Is this what I do to myself or is there a larger force at play,one that afflicts so many more in varying degrees, across all walks of life. Maybe I'll schedule an evening of not doing anything, so that can also be cancelled out of my to-do checklist.

Wednesday, April 23, 2014

Selfie City

With the grand inclusion of the word into the Oxford dictionary, the authority on all things English, selfies have become as commonplace in the digital world as the beetle juice stains in all Indian public places. Yes, I'm not a fan. Why though? Why don't I like to turn my phone camera the other way around and direct it towards my own radiant visage you ask? I will break my answer down into three parts. Firstly, it's really inconvenient. I don't have hands that stretch like one of The Incredibles, to give me a decent vantage point for a well-composed picture. Most selfies tend to end up looking like enlarged, distorted nose dominated mugshots. And if they're taken in a mirror, then they seem amazingly narcissistic. 

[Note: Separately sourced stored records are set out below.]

-- ==== Sys2Proof/Proofs/RecordLines.lean ====
section
/-! SUPPORT. Sys2Proof/Proofs/RecordLines.lean: the admin operations on ledger records, the log, plan images, plan keys and
profiles (02 R47 to R73, 11 R419 to R423, 14 R493 to R502). -/

namespace Sys2Proof.Machine

/-! ## Async events leave the recorder alone (06 R242 to R244) -/

theorem signal_evr (p v : Nat) (s : State) : (signal p v s).evr = s.evr := by
  unfold signal updPort
  dsimp only
  split
  · exact setPort_evr ..
  · rfl

theorem maybeSignal_evr (r : Nat) (s : State) : (maybeSignal r s).evr = s.evr := by
  unfold maybeSignal
  dsimp only
  split
  · exact (signal_evr ..).trans (setRing_evr ..)
  · rfl

theorem stashCqe_evr (r : Nat) (c : Cqe) (s : State) : (stashCqe r c s).evr = s.evr := by
  unfold stashCqe updRing
  dsimp only
  split <;> exact setRing_evr ..

theorem postCqe_evr (r : Nat) (c : Cqe) (s : State) : (postCqe r c s).evr = s.evr := by
  unfold postCqe
  dsimp only
  split
  · rfl
  · rfl
  · exact stashCqe_evr ..
  · split
    · exact (maybeSignal_evr ..).trans (setRing_evr ..)
    · exact stashCqe_evr ..

theorem deliverEvents_evr (n p : Nat) (s : State) : (deliverEvents n p s).evr = s.evr := by
  induction n generalizing s with
  | zero => rfl
  | succ n ih =>
    unfold deliverEvents
    dsimp only
    split
    · split
      · rfl
      · exact (ih _).trans ((postCqe_evr ..).trans ((setRing_evr ..).trans (setPort_evr ..)))
    · rfl

theorem eventOn_evr (p typ obj : Nat) (data : Dword) (s : State) : (eventOn p typ obj data s).evr = s.evr :=
  (deliverEvents_evr ..).trans (setPort_evr ..)

theorem event_evr (typ obj data : Nat) (s : State) : (event typ obj data s).evr = s.evr := by
  unfold event
  dsimp only
  split
  · exact (eventOn_evr ..).trans (eventOn_evr ..)
  · exact eventOn_evr ..

/-! ## Host time and a cleared log (14 R498, R502) -/

/-- The host's time as the recorder holds it. -/
def hostClock (s : State) : Option (Nat × Nat) × Bool := (s.evr.hostTime, s.evr.backwards)

theorem hostClock_flushRecs (s : State) : hostClock (flushRecs s) = hostClock s := by
  unfold flushRecs
  split
  · rfl
  · dsimp only
    split
    · unfold hostClock
      rw [event_evr]
    · rfl

theorem hostClock_stageNew (r : EvRec) (s : State) : hostClock (addRec.stageNew r s) = hostClock s := by
  unfold addRec.stageNew
  dsimp only
  split
  · rfl
  · split
    · exact hostClock_flushRecs _
    · rfl

theorem hostClock_addRec (r : EvRec) (s : State) : hostClock (addRec r s) = hostClock s := by
  unfold addRec
  dsimp only
  split
  · rfl
  · split
    · split
      · rfl
      · exact hostClock_stageNew ..
    · split
      · rfl
      · exact hostClock_stageNew ..
    · exact hostClock_stageNew ..

/-- The first record of an empty staging stays there. -/
theorem addRec_first {r : EvRec} {s : State} (works : s.evr.memFailed = false) (staging : s.evr.staging = []) (log : s.evr.log = []) :
    addRec r s = { s with evr := { s.evr with staging := [{ r with seq := s.evr.nextSeq, dropsBefore := s.evr.drops }],
                                              nextSeq := (s.evr.nextSeq + 1) % 2 ^ 32, drops := false } } := by
  have staged : addRec r s = addRec.stageNew r s := by
    unfold addRec
    dsimp only
    rw [if_neg (ne_true_of_eq_false works), staging, log]
    rfl
  have room : ¬ 256 ≤ s.evr.staging.length := by rw [staging]; decide
  have few : ¬ 192 ≤ (s.evr.staging ++ [{ r with seq := s.evr.nextSeq, dropsBefore := s.evr.drops }]).length := by
    rw [staging]
    exact of_decide_eq_true rfl
  exact staged.trans ((if_neg room).trans ((if_neg few).trans (by rw [staging]; rfl)))

theorem flushRecs_addRec_first {r : EvRec} {s : State} (works : s.evr.memFailed = false) (power : nvOn s = true)
    (staging : s.evr.staging = []) (log : s.evr.log = []) (free : s.evr.full = false) :
    (flushRecs (addRec r s)).evr.staging = [] ∧ (flushRecs (addRec r s)).evr.log.length = 1 := by
  rw [addRec_first works staging log]
  obtain ⟨empty, moved⟩ := flushRecs_room
    (s := { s with evr := { s.evr with staging := [{ r with seq := s.evr.nextSeq, dropsBefore := s.evr.drops }],
                                       nextSeq := (s.evr.nextSeq + 1) % 2 ^ 32, drops := false } })
    works power (by show s.evr.log.length + 1 < logMax; rw [log]; decide) free
  exact ⟨empty, (congrArg List.length moved).trans (by rw [log]; rfl)⟩

theorem clearLog_logs {n : Nat} {s : State} (works : s.evr.memFailed = false) (power : nvOn s = true) :
    (clearLog n s).evr.staging = [] ∧ (clearLog n s).evr.log.length = 1 := by
  unfold clearLog
  dsimp only
  rw [event_evr]
  exact flushRecs_addRec_first (s := { s with evr := { s.evr with log := [], staging := [], full := false, notLogged := 0, drops := false } })
    works power rfl rfl rfl

/-! ## Authorisations and shared records (02 R47; 06 R236, R238; 10 R372) -/

theorem finishCmd_led (c : Nat) (st : BitVec 16) (r : Dword) (s : State) : (finishCmd c st r s).led = s.led := by
  unfold finishCmd
  split
  · rfl
  · dsimp only
    split
    · exact (sameButEvents_postCqe ..).led.trans ((sameButEvents_setRing ..).led.trans rfl)
    · refine (sameButEvents_postNvme ..).led.trans ?_
      split
      · exact (sameButEvents_countNvme ..).led
      · rfl
    · exact (sameButEvents_endRange ..).led
    · exact sendPair_led ..
    · rfl

section
variable {c op : Nat} {av a : List Byte} {f : State → State} {s : State}

theorem withAuth_refused (refused : commitsRefused s = true) : withAuth c op av a f s = finishCmd c 0x0005 0x0B07 s := if_pos refused

theorem withAuth_absent (takes : commitsRefused s = false) (absent : a = [] ∨ s.led.ownerKey = none) :
    withAuth c op av a f s = finishCmd c 0x0401 0 s :=
  (if_neg (ne_true_of_eq_false takes)).trans (if_pos (by simpa using absent))

theorem withAuth_given (takes : commitsRefused s = false) (given : a ≠ []) (owned : s.led.ownerKey.isSome = true) :
    withAuth c op av a f s = if authOk op av a s then f s else authRefused c 0 s := by
  have there : ¬ (a.isEmpty || s.led.ownerKey.isNone) = true := by
    simp [given, Option.isNone_iff_eq_none, Option.isSome_iff_ne_none.mp owned]
  refine (if_neg (ne_true_of_eq_false takes)).trans ((if_neg there).trans ?_)
  cases authOk op av a s <;> rfl

theorem commitGate_refused (refused : commitsRefused s = true) : commitGate c f s = finishCmd c 0x0005 0x0B07 s := if_pos refused

theorem commitGate_takes (takes : commitsRefused s = false) : commitGate c f s = f s := if_neg (ne_true_of_eq_false takes)

theorem asAdmin_none {opcode : Nat} {g : Nat → Cmd → State → State} (none : adminNow opcode s = none) : asAdmin opcode g s = s := by
  unfold asAdmin
  rw [none]

theorem changeShared_alone {q : Bool} {r : SharedRec} (alone : s.led.paired = false) :
    changeShared c q r s none = if (applyShared r true s).plan.switching || (applyShared r true s).plan.quiesceSince.isSome then
        updCmd c (fun x => { x with ph := .waiting }) { applyShared r true s with plan.waiter := some c }
      else finishCmd c 0 0 (applyShared r true s) := if_pos (by rw [alone]; rfl)

theorem changeShared_settled {q : Bool} {r : SharedRec} (alone : s.led.paired = false)
    (settled : (applyShared r true s).plan = s.plan) (idle : s.plan.switching = false) (quiet : s.plan.quiesceSince = none) :
    changeShared c q r s none = finishCmd c 0 0 (applyShared r true s) :=
  (changeShared_alone alone).trans (if_neg (by rw [settled, idle, quiet]; decide))

theorem changeShared_auth {q : Bool} {r : SharedRec} {n : Nat} (alone : s.led.paired = false) :
    changeShared c q r s (some n) = changeShared c q r { s with led.authSeq := n, sec.accepted := sat32 s.sec.accepted 1 } none :=
  (if_pos (by rw [alone]; rfl)).trans (if_pos (by show (!s.led.paired) = true; rw [alone]; rfl)).symm

end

Which brings me to my second point. Flooding the digital media world with your own pictures, taken by you, in various 'fun' situations is a form of socially sanctioned narcissism.
Lastly, the selfie, contrary to the coinage of the word, is little about yourself, as it is about the way that you want to be perceived and recognized by others. In a weird twisted sort of way, we put ourself in the spotlight, in a carefully manufactured setting, such that others can view us at that chosen moment. It defines us, by putting a visual in the mind of others, exactly the way we want it to happen.
Maybe it's mostly harmless, and I being the cynic-in-residence, might be overly critical of it's implications and consequences.

Still, it can't stop me from hating every situation when I'm asked to provide one, or look at my social network feed and see the plethora of people photos, all holding the phone in their hands and collectively posing the same question,"Who's the fairest of them all?"